The solution is elegant but hard to understand. The tiny change to the solution could make it easier to comprehend. Maybe less efficient but probably with the same O(N)

My algorithm :

• keep track of the sum of all characters in the frequency hashmap
• on each iteration extract the value of the max repeating character in that hashmap
• if the remaining sum is more than K, shrink the window.

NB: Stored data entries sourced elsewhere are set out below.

-- ==== Sys2Proof/Machine/Wire.lean ====
section
/-! DEFINITION. The wire of a Plait port below its work (R174–R202, R215–R224): one transaction at a time, the places of
the strong pull-up, attempts, what a tag frame does whoever it answers, reset and enumeration, probes, chain checks and
line faults. -/

namespace Sys2Proof.Machine

/-! ## Parameters of the profile (R119) -/

def portEntryNone : PortEntry :=
  { port := 0, brisk := false, pullup := 0, maxPos := 0, retries := 0, spuLimitMs := 0, probeMs := 0, sprinkleMs := 0 }

def Port.profile (x : Port) : PortEntry := x.entry.getD portEntryNone

/-- SPU_LIMIT_MS in µs. -/
def Port.spuLimitUs (x : Port) : Nat := x.profile.spuLimitMs * 1000

/-- PLT_STAT.STATE (R203). -/
def PortState.code : PortState → Nat
  | .off => 0
  | .held => 1
  | .charge => 2
  | .reset => 3
  | .enumerate => 4
  | .running => 5
  | .fault => 6
  | .stopped => 7

/-! ## Transactions (R181, R183) -/

/-- A transaction is in progress: PLT_STAT.IN_TRANSACTION. -/
def Port.busy (x : Port) : Bool :=
  (x.txn.isSome && x.spuWait.isNone) || x.window != .none || x.trimSent
    || (match x.check with | none => false | some c => decide (c.pos + 1 < c.next))

/-- Ports of a cluster that hold a place for the strong pull-up (R195). -/
def State.spuUsed (s : State) (p : Nat) : Nat :=
  (s.ports.filter fun e => e.1 / 16 == p / 16 && e.2.spuPlace).length

/-- A port of the cluster waits for a place. -/
def State.spuQueue (s : State) (p : Nat) : Bool := s.ports.any fun e => e.1 / 16 == p / 16 && e.2.spuWait.isSome

/-- The ACK of a frame (R219). -/
def Txn.ackOf (t : Txn) (x : Port) : Bool := if t.op = opAssign ∨ t.op = opTrim then false else (x.at t.pos).parity

/-- The body of a transaction's frame (R207, R212, R216). -/
def Txn.body (t : Txn) (x : Port) : List Bool :=
  let addr := if t.op = opAssign then 63 else if t.op = opTrim then 0 else t.pos
  if t.finish then borpinBody addr opFinish [] (t.ackOf x) else borpinBody addr t.op t.payload (t.ackOf x)

/-- A host operation is past its point of no return once its lead-in begins (R373). -/
def State.passPoint (s : State) (t : Txn) : State :=
  match t.owner with
  | .host ctx => match s.op ctx with
    | none => s
    | some o => if t.op = opWriteMem ∨ t.op = opChallenge then s.setOp { o with pastPoint := true } else s
  | _ => s

/-- The frame of an attempt is sent; its strong pull-up interval, if it has one, follows. -/
def State.sendTry (s : State) (p : Nat) (t : Txn) : State :=
  let x := s.port p
  let hold : Bool := decide (t.holdUs ≠ 0)
  let t := { t with holding := hold, due := false }
  ((s.setPort p { x with txn := some t, spuOn := hold }).passPoint t).emit (.plaitFrame p (t.body x))

/-- An attempt begins: one with a hold reserves a place in the cluster before its lead-in, or waits for one (R195). -/
def State.launch (s : State) (p : Nat) (t : Txn) : State :=
  let x := s.port p
  if t.holdUs = 0 then s.sendTry p t
  else if s.spuUsed p < 4 ∧ s.spuQueue p = false then (s.setPort p { x with spuPlace := true }).sendTry p t
  else
    { s.setPort p { x with txn := some { t with due := false }, spuWait := some s.sch.spuSeq } with
      sch := { s.sch with spuSeq := s.sch.spuSeq + 1 } }

/-- A command begins. -/
def State.startTxn (s : State) (p : Nat) (owner : Owner) (op pos : Nat) (payload : Bytes) (holdUs : Nat) : State :=
  s.launch p
    { owner := owner, op := op, pos := pos, payload := payload, tries := 0
      holdUs := min holdUs (s.port p).spuLimitUs, holdUsed := 0, holding := false, finish := false, due := false
      silent := true }

/-- The trailing slot: the place is free, the strong pull-up off. -/
def State.trailing (s : State) (p : Nat) : State :=
  let x := s.port p
  s.setPort p { x with txn := none, spuOn := false, spuPlace := false }

/-- How a command ended, for the work it belongs to. -/
inductive CmdKind where
  /-- A valid OK answer with its payload. -/
  | ok (payload : Bytes)
  /-- BAD_MAC, BAD_SEQ or NO_SESSION: the session is lost (R214). -/
  | lost
  /-- A valid answer with any other error TSTAT: the command fails (R214). -/
  | error
  /-- No valid answer. -/
  | failed
  /-- R196. -/
  | short
deriving DecidableEq, Repr

/-- A command that has ended; `snap` is the SNAP its answer was made under. -/
structure CmdEnd where
  txn  : Txn
  kind : CmdKind
  snap : BitVec 32
deriving DecidableEq, Repr

/-- The check of a position begins at the one behind it. -/
def checkNew (pos : Nat) : ChainCheck := { pos := pos, next := pos + 1, answered := [] }

/-- A chain check is due after a position gave no answer on any try (R193), after those that are due already. -/
def State.checkDue (s : State) (p pos : Nat) : State :=
  let x := s.port p
  if x.state == .running && x.isPresent pos then
    match x.check with
    | none => s.setPort p { x with check := some (checkNew pos) }
    | some c => if c.pos = pos then s else s.setPort p { x with checkq := insertNew x.checkq pos }
  else s

/-- A command has no further attempt. -/
def State.cmdFailed (s : State) (p : Nat) (t : Txn) : State × Option CmdEnd :=
  let s := s.trailing p
  let s := if t.silent && t.op != opAssign && t.op != opPing then s.checkDue p t.pos else s
  (s, some { txn := t, kind := .failed, snap := 0 })

/-- A failed attempt is repeated at once, up to RETRIES times, with its hold again: for the limit of R194 it is a command
of its own (R215). -/
def State.tryFailed (s : State) (p : Nat) (t : Txn) : State × Option CmdEnd :=
  let x := s.port p
  if x.profile.retries ≤ t.tries then s.cmdFailed p t
  else
    let s := s.trailing p
    let s := s.setPort p { s.port p with retries := satInc (s.port p).retries }
    (s.launch p { t with tries := t.tries + 1, holdUsed := if t.finish then t.holdUsed - t.holdUs else 0 }, none)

The hole solution in JS: const f = (_str, _k) => { let windowStart = 0; let maxLength = 0; const charFrequency = {}; let allCharSum = 0;

for (let windowEnd = 0; windowEnd < _str.length; windowEnd++) { const rightChar = _str[windowEnd];

if (!(rightChar in charFrequency)) { charFrequency[rightChar] = 0; } charFrequency[rightChar] += 1; allCharSum += 1;

// Find the max value and delete it from the overall sum. // The sum of the other values should not be more than K const otherCharSum = allCharSum - Math.max(...Object.values(charFrequency));

if (otherCharSum > _k) { const leftChar = _str[windowStart]; charFrequency[leftChar] -= 1; allCharSum -= 1; windowStart += 1; } maxLength = Math.max(maxLength, windowEnd - windowStart + 1); } return maxLength; };